**ASSIGNMENT**
For this exercise, return the line containing "map of the framer of LFU i. -/" and every line after it through the end of the records below, without alteration.

[Stored records]
/-- Received overhead of group i (R190, R191). -/
def State.ohReceive (s : State) (i : Nat) (oh : FlexeOh) : State :=
  let p := pgLFU i
  let members := s.rd p LFU.FLEXE_MEMBERS_SLOT_MASK
  let lock := phyMask oh (·.locked)
  let mfLock := phyMask oh (·.mfLocked)
  let gidOk := s.members i oh fun x => decide (x.group = s.rd p LFU.FLEXE_GRP_GROUP_NUM)
  let mapOk := s.members i oh (s.phyOk i)
  let calOk := s.calAgrees i oh
  let lockOk := decide (andBits members lock = members)
  let mfOk := decide (andBits members mfLock = members)
  let skewOk := decide (oh.skew ≤ 1000)
  let up := decide (members ≠ 0) && mfOk && gidOk && mapOk && skewOk
  let lost := (s.on p LFU.FLEXE_STS_OHMF_LOCK && !mfOk) || (s.on p LFU.FLEXE_STS_OH_LOCK && !lockOk)
  let rise (f : Fld) (ok : Bool) : Bool := !ok && !s.on p f
  let bad := rise LFU.FLEXE_STS_GID_MISMATCH gidOk || rise LFU.FLEXE_STS_PHYMAP_MISMATCH mapOk ||
    rise LFU.FLEXE_STS_SKEW_FAIL skewOk || rise LFU.FLEXE_STS_CAL_MISMATCH calOk
  let s1 := s.wrAll p 0 [(LFU.FLEXE_STS_OH_LOCK, b2n lockOk), (LFU.FLEXE_STS_OHMF_LOCK, b2n mfOk),
    (LFU.FLEXE_STS_GID_MISMATCH, b2n (!gidOk)), (LFU.FLEXE_STS_PHYMAP_MISMATCH, b2n (!mapOk)),
    (LFU.FLEXE_STS_SKEW_FAIL, b2n (!skewOk)), (LFU.FLEXE_STS_CAL_MISMATCH, b2n (!calOk)), (LFU.FLEXE_STS_RPF, b2n oh.rpf),
    (LFU.FLEXE_STS_GROUP_UP, b2n up), (LFU.FLEXE_STS_LOCK_MASK, andBits members lock),
    (LFU.FLEXE_SKEW_SKEW_NS, min oh.skew 2047)]
  let l := s1.lfu i
  let s2 := s1.setLfu i
    { l with run := addAt (addAt (addAt l.run 5 oh.crcErrs) 6 oh.idleIns) 7 oh.idleDel, flexeDown := l.flexeDown || !up }
  ((s2.raiseIf lost p 0).raiseIf bad p 1).clientViews i

/-- FLEXE_OH_RECEIVE (R190). -/
def execFlexeOhReceive (lfu : Nat) (phys : List FlexePhy) (calA calB : List Nat) (rpf : Bool) (skew crcErrs idleIns idleDel : Nat) (s : State) :
    Host.Outcome State Fault Refusal :=
  .next (if lfu < 16 ∧ s.live (pgLFU lfu) ∧ s.on (pgLFU lfu) LFU.LFU_CFG_FLEXE_EN then
    s.ohReceive lfu ⟨phys, calA, calB, rpf, skew, crcErrs, idleIns, idleDel⟩
  else s)

/-- FLEXE_CA_RECEIVE (R194): CA is received; one that names the new calendar of a switch that sent CR lets it proceed. -/
def execFlexeCaReceive (lfu cal : Nat) (s : State) : Host.Outcome State Fault Refusal :=
  .next (if lfu < 16 ∧ s.live (pgLFU lfu) then
    let s1 := s.wr (pgLFU lfu) LFU.FLEXE_OH_RX_CA cal
    let l := s1.lfu lfu
    if l.phase = 4 ∧ cal % 2 = l.newCal then s1.setLfu lfu { l with phase := 1 } else s1
  else s)

/-- FLEXE_CA_TIMEOUT (R194): a switch that has waited CA_TIMEOUT_MS for CA is abandoned. The time counts from the trigger (DEDUCED: no rule
says whether it counts from there or from the CR; notes/assumptions/13.md). -/
def execFlexeCaTimeout (lfu : Nat) (s : State) : Host.Outcome State Fault Refusal :=
  .next (if lfu < 16 ∧ s.live (pgLFU lfu) ∧ ((s.lfu lfu).phase = 3 ∨ (s.lfu lfu).phase = 4) ∧
      (s.lfu lfu).caFrom + ticksMs (s.rd (pgLFU lfu) LFU.FLEXE_CTL_CA_TIMEOUT_MS) ≤ s.ticks then
    ((s.setLfu lfu { s.lfu lfu with phase := 0 }).wr (pgLFU lfu) LFU.SWITCH_STS_FLEXE_PENDING 0).switchRefuse lfu 10
  else s)

/-- FLEXE_CR_RECEIVE (R195): with CA_AUTO the CR is answered in the next transmitted overhead frame. -/
def execFlexeCrReceive (lfu cal : Nat) (s : State) : Host.Outcome State Fault Refusal :=
  .next (if lfu < 16 ∧ s.live (pgLFU lfu) then
    let s1 := s.wr (pgLFU lfu) LFU.FLEXE_OH_RX_CR cal
    if s.on (pgLFU lfu) LFU.FLEXE_CTL_CA_AUTO then s1.setLfu lfu { s1.lfu lfu with caOwed := some (cal % 2) } else s1
  else s)

/-- FLEXE_RX_C_CHANGE (R195, R197): the receive direction uses the calendar that the received C names. -/
def execFlexeRxCChange (lfu cal : Nat) (s : State) : Host.Outcome State Fault Refusal :=
  .next (if lfu < 16 ∧ s.live (pgLFU lfu) ∧ s.rd (pgLFU lfu) LFU.SWITCH_STS_FLEXE_RX_CAL ≠ cal % 2 then
    let p := pgLFU lfu
    let old := s.activeRx lfu
    let s1 := (s.wr p LFU.FLEXE_OH_RX_C cal).wr p LFU.SWITCH_STS_FLEXE_RX_CAL cal
    (s1.straddle lfu old (rxCal (cal % 2)) 0).clientViews lfu
  else if lfu < 16 ∧ s.live (pgLFU lfu) then s.wr (pgLFU lfu) LFU.FLEXE_OH_RX_C cal
  else s)

/-! ### OTUCn framers -/

/-- The MAC slot of the line side of the framer of LFU i (R179). -/
def State.otnSlot (s : State) (i : Nat) : Nat :=
  16 * (i + s.rd (pgLFU i) LFU.OTN_CFG_LNP_SEL) + s.rd (pgLFU i) LFU.OTN_CFG_PORT % 16

/-- The lanes of the line-side port of the framer of LFU i. -/
def State.otnLanes (s : State) (i : Nat) : List Nat :=
  let g := s.otnSlot i
  (List.range (lanesOf (s.mac g).width)).map fun k => g + k

/-- The port's lanes carry exactly N slices (R198, R199): two on a lane of 212.5 Gb/s, one on a lane of 106.25 Gb/s. -/
def State.otnFits (s : State) (i : Nat) : Bool :=
  let n := s.rd (pgLFU i) LFU.OTN_CFG_N
  let per (g : Nat) : Nat := match s.rd (lnp g) LNP.LANE_CTL_RATE (g % 16) with | 4 => 2 | 3 => 1 | _ => 0
  decide ((s.mac (s.otnSlot i)).mode = 3) && decide (1 ≤ n ∧ n ≤ 16) &&
    decide ((s.otnLanes i).foldl (fun a g => a + per g) 0 = n) && (s.otnLanes i).all fun g => decide (per g ≠ 0)

/-- OTN_EN is written 1 in LFU i (R199): the framer starts with every slice out of frame, or the write is refused. -/
def State.otnEnable (s : State) (i : Nat) : State :=
  let p := pgLFU i
  if i % 2 = 1 ∨ s.on p LFU.LFU_CFG_OTN_EN then s
  else if s.otnFits i then
    let n := s.rd p LFU.OTN_CFG_N
    (((s.wr p LFU.LFU_CFG_OTN_EN 1).setLfu i { s.lfu i with slices := [], oofAt := s.ticks, oomAt := s.ticks }).wr p
      LFU.OTN_SLICE_OOF_OOF (2 ^ n - 1)).wr p LFU.OTN_STS_OOF 1
  else s.raise p 9

/-- OTN_ENABLE (R199). -/
def execOtnEnable (lfu : Nat) (s : State) : Host.Outcome State Fault Refusal :=
  .next (if lfu < 16 then s.gate (pgLFU lfu) (·.otnEnable lfu) else s)

/-- The standby map gives an ODUflex client it names a count other than the slots it needs (R202). -/
def State.mapBad (s : State) (i : Nat) (c : Cal) : Bool :=
  (List.range 64).any fun e =>
    s.on (pgLFU i) LFU.CLIENT_VALID e && s.on (pgLFU i) LFU.CLIENT_KIND e && !(s.calSlots i c e).isEmpty &&
      decide ((s.calSlots i c e).length ≠ tsNeed (s.rd (pgLFU i) LFU.CLIENT_RATE_5G e))

/-- The map switch of one framer becomes pending (R204, R205). -/
def State.otnArm (s : State) (i : Nat) : State :=
  (s.wr (pgLFU i) LFU.SWITCH_STS_OTN_PENDING 1).setLfu i { s.lfu i with txDue := true, rxDue := true }

/-- The standby map of the framer of LFU i. -/
def State.standbyMap (s : State) (i : Nat) : Cal := otnMap (1 - s.rd (pgLFU i) LFU.SWITCH_STS_OTN_TX_MAP)

/-- A map switch trigger at LFU i (R204, R207): in a protected pair it is taken at LFU 4j for both framers and refused at
LFU 4j + 2. -/
def State.otnTrigger (s : State) (i : Nat) : State :=
  let p := pgLFU i
  if i % 2 = 1 then s
  else if i % 4 = 2 ∧ s.on (pgLFU (i - 2)) LFU.PROT_CTL_EN then s.switchRefuse i 9
  else
    let both := decide (i % 4 = 0) && s.on p LFU.PROT_CTL_EN
    if s.on p LFU.SWITCH_STS_OTN_PENDING ∨ (both ∧ s.on (pgLFU (i + 2)) LFU.SWITCH_STS_OTN_PENDING) then
      s.switchRefuse i 10
    else if s.mapBad i (s.standbyMap i) ∨ (both ∧ s.mapBad (i + 2) (s.standbyMap (i + 2))) then s.switchRefuse i 9
    else if both then (s.otnArm i).otnArm (i + 2) else s.otnArm i

/-- OTN_SWITCH_TRIGGER (R204). -/
def execOtnSwitchTrigger (lfu : Nat) (s : State) : Host.Outcome State Fault Refusal :=
  .next (if lfu < 16 then s.gate (pgLFU lfu) (·.otnTrigger lfu) else s)

/-- A direction of a pending map switch is done; when both are, the switch is complete (R205). -/
def State.otnDone (s : State) (i : Nat) : State :=
  let l := s.lfu i
  if l.txDue ∨ l.rxDue then s else ((s.wr (pgLFU i) LFU.SWITCH_STS_OTN_PENDING 0).raise (pgLFU i) 5).clientViews i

**RESPONSE**
/-- The standby map of the framer of LFU i. -/
def State.standbyMap (s : State) (i : Nat) : Cal := otnMap (1 - s.rd (pgLFU i) LFU.SWITCH_STS_OTN_TX_MAP)

/-- A map switch trigger at LFU i (R204, R207): in a protected pair it is taken at LFU 4j for both framers and refused at
LFU 4j + 2. -/
def State.otnTrigger (s : State) (i : Nat) : State :=
  let p := pgLFU i
  if i % 2 = 1 then s
  else if i % 4 = 2 ∧ s.on (pgLFU (i - 2)) LFU.PROT_CTL_EN then s.switchRefuse i 9
  else
    let both := decide (i % 4 = 0) && s.on p LFU.PROT_CTL_EN
    if s.on p LFU.SWITCH_STS_OTN_PENDING ∨ (both ∧ s.on (pgLFU (i + 2)) LFU.SWITCH_STS_OTN_PENDING) then
      s.switchRefuse i 10
    else if s.mapBad i (s.standbyMap i) ∨ (both ∧ s.mapBad (i + 2) (s.standbyMap (i + 2))) then s.switchRefuse i 9
    else if both then (s.otnArm i).otnArm (i + 2) else s.otnArm i

/-- OTN_SWITCH_TRIGGER (R204). -/
def execOtnSwitchTrigger (lfu : Nat) (s : State) : Host.Outcome State Fault Refusal :=
  .next (if lfu < 16 then s.gate (pgLFU lfu) (·.otnTrigger lfu) else s)

/-- A direction of a pending map switch is done; when both are, the switch is complete (R205). -/
def State.otnDone (s : State) (i : Nat) : State :=
  let l := s.lfu i
  if l.txDue ∨ l.rxDue then s else ((s.wr (pgLFU i) LFU.SWITCH_STS_OTN_PENDING 0).raise (pgLFU i) 5).clientViews i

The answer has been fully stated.